A falta de Freire, otros españoles sí anduvieron en la pomada. Sobre todo Martín Perdiguero, que puso a trabajar a Botero en La Redoute (a 35 km), donde el madrileño lanzó un tremendo tirón que dejó ver las carencias, entre otros, de Danilo di Luca. La racha del italiano se cortó ayer, pero sigue líder del UCI ProTour.
El ataque de Perdi fue tan espectacular como estéril, porque el grupo volvió a fusionarse después, a pesar de los intentos de su compañero Pereiro de prolongar la ofensiva. El madrileño acabó séptimo en la meta, aunque el primer nacional fue David Etxebarria (sexto), el único español que se ha subido al podio de la Lieja-Bastoña-Lieja: segundo en 2000 y tercero en 2001. Ángel Vicioso (décimo) redondeó el top ten.
Cuando Perdiguero hizo su alarde en La Redoute, dos ciclistas ya rodaban por delante con un minuto de ventaja sobre el grupo de favoritos.
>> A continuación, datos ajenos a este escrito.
theorem witness_SerialHostIsAlwaysAnswered :
    HostSerialises (offered 0x0005 0 finalized) ∧ (offered 0x0005 0 finalized).host = .command 0x0005 0 :: [] := by
  simp [offered, HostSerialises]

theorem witness_ResetIsTotalAndIdempotent : (3 : BitVec 4).toNat ≤ 3 := by decide

theorem witness_AbsorbByteFollowsTheCursor :
    (absorbingAt 135).cursor.val + 1 = 136 ∧ (absorbingAt 134).cursor.val + 1 < 136 := by decide

theorem witness_AbsorbPerformsItsAbsorbBytes :
    (8 : BitVec 4).toNat ≤ 8 ∧ (0 : BitVec 4).toNat ≤ 8 ∧ State.reset.phase = .absorbing ∧ finalized.phase = .finalized := by
  decide

theorem witness_AbsorbInsideTheBlock :
    (8 : BitVec 4).toNat ≤ 8 ∧ (absorbingAt 127).phase = .absorbing ∧ (absorbingAt 127).cursor.val + (8 : BitVec 4).toNat < 136 ∧
    (absorbingAt 135).cursor.val + (0 : BitVec 4).toNat < 136 := by decide

theorem witness_AbsorbAcrossTheBlockBoundary :
    (8 : BitVec 4).toNat ≤ 8 ∧ (absorbingAt 128).phase = .absorbing ∧ 136 ≤ (absorbingAt 128).cursor.val + (8 : BitVec 4).toNat ∧
    136 ≤ (absorbingAt 135).cursor.val + (1 : BitVec 4).toNat ∧ 136 ≤ (absorbingAt 135).cursor.val + (8 : BitVec 4).toNat := by
  decide

theorem witness_FinalizePadsAndPermutesOnce :
    (absorbingAt 135).phase = .absorbing ∧ (absorbingAt 0).phase = .absorbing ∧ finalized.phase = .finalized := by decide

theorem witness_ReadDigestReturnsTheLane : finalized.phase = .finalized ∧ State.reset.phase = .absorbing := by decide

theorem witness_IllFormedCountsAreRejected :
    9 ≤ (9 : BitVec 4).toNat ∧ 9 ≤ (15 : BitVec 4).toNat ∧ 4 ≤ (4 : BitVec 4).toNat := by decide

theorem witness_RejectionIsPrecise :
    (offered 0x0002 0 finalized).host = .command 0x0002 0 :: [] ∧
    step (offered 0x0002 0 finalized) = .next (reject .usageError finalized) ∧
    (reject .usageError finalized).response = some ⟨.usageError, 0⟩ := ⟨rfl, rfl, rfl⟩

theorem witness_RejectionCausesByCommand :
    step (offered 0x0091 0 finalized) = .next (reject .illegalCmd finalized) ∧
    step (offered 0x0001 0 finalized) = .next (reject .usageError finalized) ∧
    step (offered 0x0033 0 State.reset) = .next (reject .noDigest State.reset) := ⟨rfl, rfl, rfl⟩

theorem witness_AcceptedCommandsKeepTheErrorRecord :
    exec (.readDigest 1) finalizedWithError = .next (respond 1 finalizedWithError) ∧ Instr.readDigest 1 ≠ .reset ∧
    exec .finalize finalized = .next (reject .usageError finalized) := ⟨rfl, by decide, rfl⟩

theorem witness_OnlyResetClearsTheError :
    step (offered 0x0000 9 finalizedWithError) = .next (respond 0 (clearEngine finalizedWithError)) ∧
    finalizedWithError.err = true ∧ (respond 0 (clearEngine finalizedWithError)).err = false := ⟨rfl, rfl, rfl⟩

theorem witness_DigestIsImmutableUntilReset :
    step (offered 0x0013 0 finalized) = .next (respond 1 finalized) ∧ finalized.phase = .finalized ∧
    step (offered 0x0000 0 finalized) = .next (respond 0 (clearEngine finalized)) := ⟨rfl, rfl, rfl⟩

theorem witness_OnlyFinalizeMakesADigest :
    step (offered 0x0002 9 (absorbingAt 5)) = .next (respond 0 (finishMessage (absorbingAt 5))) ∧
    (absorbingAt 5).phase = .absorbing ∧ (respond 0 (finishMessage (absorbingAt 5))).phase = .finalized := ⟨rfl, rfl, rfl⟩

theorem witness_CorrectUseIsErrZeroAtTheEnd :
    (∀ e ∈ (offered 0x0031 7 State.reset).host, ∃ cmd data, e = .command cmd data ∧ cmd ≠ 0x0000) ∧
    (offered 0x0033 7 State.reset).err = false ∧
    runResponses 1 (offered 0x0033 7 State.reset) = some ([⟨.noDigest, 0⟩], reject .noDigest State.reset) := by
  refine ⟨?_, rfl, rfl⟩
  intro e he
  exact ⟨0x0031, 7, List.mem_singleton.mp he, by decide⟩

theorem witness_IgnoredDataNeverMatters :
    opcOf 0x0031 = 0x1 ∧ legal 0x0031 = true ∧
    (∀ k, k < (cntOf 0x0031).toNat → byteOf 0xFFFFFFFFFF636261 k = byteOf 0x0000000000636261 k) ∧ opcOf 0x0002 ≠ 0x1 := by
  decide

theorem witness_EveryStepKeepsTheInvariants :
    StateInv finalizedWithError ∧ step (offered 0x0000 0 finalizedWithError) = .next (respond 0 (clearEngine finalizedWithError)) :=
  ⟨by decide, rfl⟩

theorem witness_EveryStepKeepsThePortInvariant :
    PortInv finalizedWithError ∧ step (offered 0x0001 0 finalizedWithError) = .next (reject .usageError finalizedWithError) :=
  ⟨by intro r h _; cases h; decide, rfl⟩

theorem witness_CapacityChangesOnlyByPermutation :
    exec .readStatus finalized = .next (respond 6 finalized) ∧ 136 ≤ (absorbingAt 135).cursor.val + (1 : BitVec 4).toNat ∧
    exec (.absorb 1 7) (absorbingAt 135) = .next (respond 0 (absorbBytes (dataBytes 1 7) (absorbingAt 135))) :=
  ⟨rfl, by decide, rfl⟩

theorem witness_ResponsesDependOnTheViewAlone :
    SameView (absorbingAt 5) { absorbingAt 5 with lanes := lanesOf fun i => BitVec.ofNat 64 i } ∧
    step (absorbingAt 5) = .next (absorbingAt 5) := ⟨by decide, rfl⟩

theorem witness_HiddenLanesNeverShow :
    Indistinguishable finalized { finalized with lanes := finalized.lanes.set 24 99 } ∧
    finalized ≠ { finalized with lanes := finalized.lanes.set 24 99 } ∧ step finalized = .next finalized :=
  ⟨.inr (by decide +kernel), by decide +kernel, rfl⟩

theorem witness_RotationMovesEveryBit : (63 : Nat) < 64 ∧ (0 : Nat) < 64 ∧ rotl64 0x8000000000000001 63 = 0xC000000000000000 := by
  decide

theorem witness_ThetaMixesColumnParities :
    ∀ x y, laneAt (lanesOf fun _ => 3) x y = laneAt (lanesOf fun _ => 1) x y ^^^ laneAt (lanesOf fun _ => 2) x y := by
  decide +kernel

theorem witness_ChiMixesEachRow :
    (∀ x, laneAt (lanesOf fun i => if i < 5 then 0 else 1) x 0 = 0) ∧
    (∀ x', laneAt (lanesOf fun i => if i = 2 then BitVec.allOnes 64 else 0) x' 0 = if x' = 2 then BitVec.allOnes 64 else 0) := by
  decide +kernel

theorem witness_IotaChangesLaneZeroAlone : (24 : Fin 25) ≠ 0 := by decide

theorem witness_WritesReachTheirBytesAlone : 192 + 8 ≤ 200 ∧ 8 ≤ 8 ∧ 7 < 8 := by decide

theorem witness_UpdateAbsorbsItsBytes : (absorbingAt 135).phase = .absorbing := rfl

theorem witness_StreamingEquivalence :
    State.reset.phase = .absorbing ∧ ∀ c ∈ [((8 : BitVec 4), (5 : Lane)), (0, 0)], c.1.toNat ≤ 8 := ⟨rfl, by simp⟩

theorem witness_AbsorbThenFinalizeIsKeccak256 : ResetState State.reset := ⟨rfl, rfl, rfl, rfl, rfl⟩

theorem witness_AssembledCommandsAreLegal :
    assembleLine ['R', 'E', 'A', 'D', '_', 'D', 'I', 'G', 'E', 'S', 'T', ' ', '3'] = .ok [.command 0x0033 0] ∧
    assembleLine ['.', 'w', 'o', 'r', 'd', '1', '6', ' ', '0', 'x', '5'] = .ok [.command 0x0005 0] := by decide +kernel

/-- Two engines: the first has a READ_STATUS to answer, the second host breaks serialisation. -/
def besideAnOverlap : Platform 2 :=
  #v[⟨offered 0x0004 0 finalized, [], none⟩, launchEngine [.overlapped 0x0002 0, .command 0x0004 0]]

/-- 70_reset_and_hazards.md R104: the second engine stops first, and the first still answers. -/
theorem test_refusal_stops_one_engine :
    (runSchedule [1, 0] besideAnOverlap)[0].responses = [⟨.ok, 6⟩] ∧
    (runSchedule [1, 0] besideAnOverlap)[1].stop = some .hostOverlap := ⟨rfl, rfl⟩

theorem witness_EnginesAreIsolated :
    besideAnOverlap[0].stop = none ∧ besideAnOverlap[1].stop = none ∧
    (runSchedule [1, 0] besideAnOverlap)[0] = ⟨respond 6 finalized, [⟨.ok, 6⟩], none⟩ ∧
    (runSchedule [1, 0] besideAnOverlap)[1] = ⟨launch [.overlapped 0x0002 0, .command 0x0004 0], [], some .hostOverlap⟩ ∧
    (stepAt 1 besideAnOverlap)[1].stop ≠ none := ⟨rfl, rfl, rfl, rfl, Option.some_ne_none Refusal.hostOverlap⟩

theorem witness_SerialHostIsAnsweredBesideAnyOthers :
    besideAnOverlap[0].stop = none ∧ HostSerialises besideAnOverlap[0].state ∧
    ¬ HostSerialises besideAnOverlap[1].state := by
  refine ⟨rfl, ?_, fun h => h _ List.mem_cons_self 0x0002 0 rfl⟩
  intro e he cmd data
  rw [List.mem_singleton.mp he]
  exact HostEvent.noConfusion

theorem witness_EnginesCommute : (0 : Fin 2) ≠ 1 := by decide

end Sys2Proof.Tests
end

section
/-! PROOF of O44: writes to the byte view of the state array and reads after them (00_scope.md R10, 20_memory.md R29). -/

namespace Sys2Proof.Machine

/-- `MemWrite` puts byte `i - k` of the datum at each byte `i` of its window and nothing elsewhere; data bytes from 8 on
are 0, so no bound on `n` is needed. -/
theorem getByte_memWrite (L : Lanes) (k n : Nat) (h : k + n ≤ 200) (v : Lane) (i : Fin 200) :
    getByte (memWrite L k v n h) i = if k ≤ i.val ∧ i.val < k + n then byteOf v (i.val - k) else getByte L i := by
  induction n with
  | zero => rw [memWrite, if_neg (by omega)]
  | succ n ih =>
    rw [memWrite, getByte_setByte, ih]
    by_cases hi : i.val = k + n
    · rw [if_pos (Fin.ext hi), if_pos (by omega), hi, Nat.add_sub_cancel_left]
    · rw [if_neg fun he => hi (congrArg Fin.val he)]
      exact if_congr (by omega) rfl rfl

theorem byteOf_or (v w : Lane) (j : Nat) : byteOf (v ||| w) j = byteOf v j ||| byteOf w j :=
  BitVec.extractLsb'_or

@[simp] theorem byteOf_zero (j : Nat) : byteOf 0#64 j = 0#8 := BitVec.extractLsb'_zero

/-- A lone byte shifted to place `n` is a lane of zeros with that byte replaced. -/
theorem replaceByte_zero (n : Nat) (b : Byte) : replaceByte 0#64 n b = b.setWidth 64 <<< (8 * n) := by
  simp [replaceByte]

/-- `MemRead` concatenates the bytes of its window, zero-extended. -/
theorem byteOf_memRead (L : Lanes) (k n : Nat) (h : k + n ≤ 200) (hn : n ≤ 8) (j : Nat) :
    byteOf (memRead L k n h) j = if hj : j < n then getByte L ⟨k + j, by omega⟩ else 0#8 := by
  induction n with
  | zero => simp [memRead]
  | succ n ih =>
    rw [memRead, byteOf_or, ih _ (by omega), ← replaceByte_zero, byteOf_replaceByte _ _ _ (by omega), byteOf_zero]
    rcases lt_trichotomy j n with hlt | rfl | hgt
    · rw [dif_pos hlt, if_neg hlt.ne, dif_pos (by omega), BitVec.or_zero]
    · rw [dif_neg j.lt_irrefl, if_pos rfl, dif_pos j.lt_succ_self, BitVec.zero_or]
    · rw [dif_neg hgt.not_gt, if_neg hgt.ne', dif_neg (by omega), BitVec.or_zero]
En la cota de Vecquée (a 52 km), Alexandre Vinokourov saltó a rueda del trotón Jens Voigt, uno de los mejores rodadores del mundo. El intento parecía prematuro, pero ambos acabaron jugándose la victoria. Vinokourov venció en el sprint y cerró la crisis del T-Mobile, un equipo que aún no se había estrenado este año a pesar de contar en sus filas con Ullrich, Klöden, Zabel, Sevilla, Wesemann...
Desorganización.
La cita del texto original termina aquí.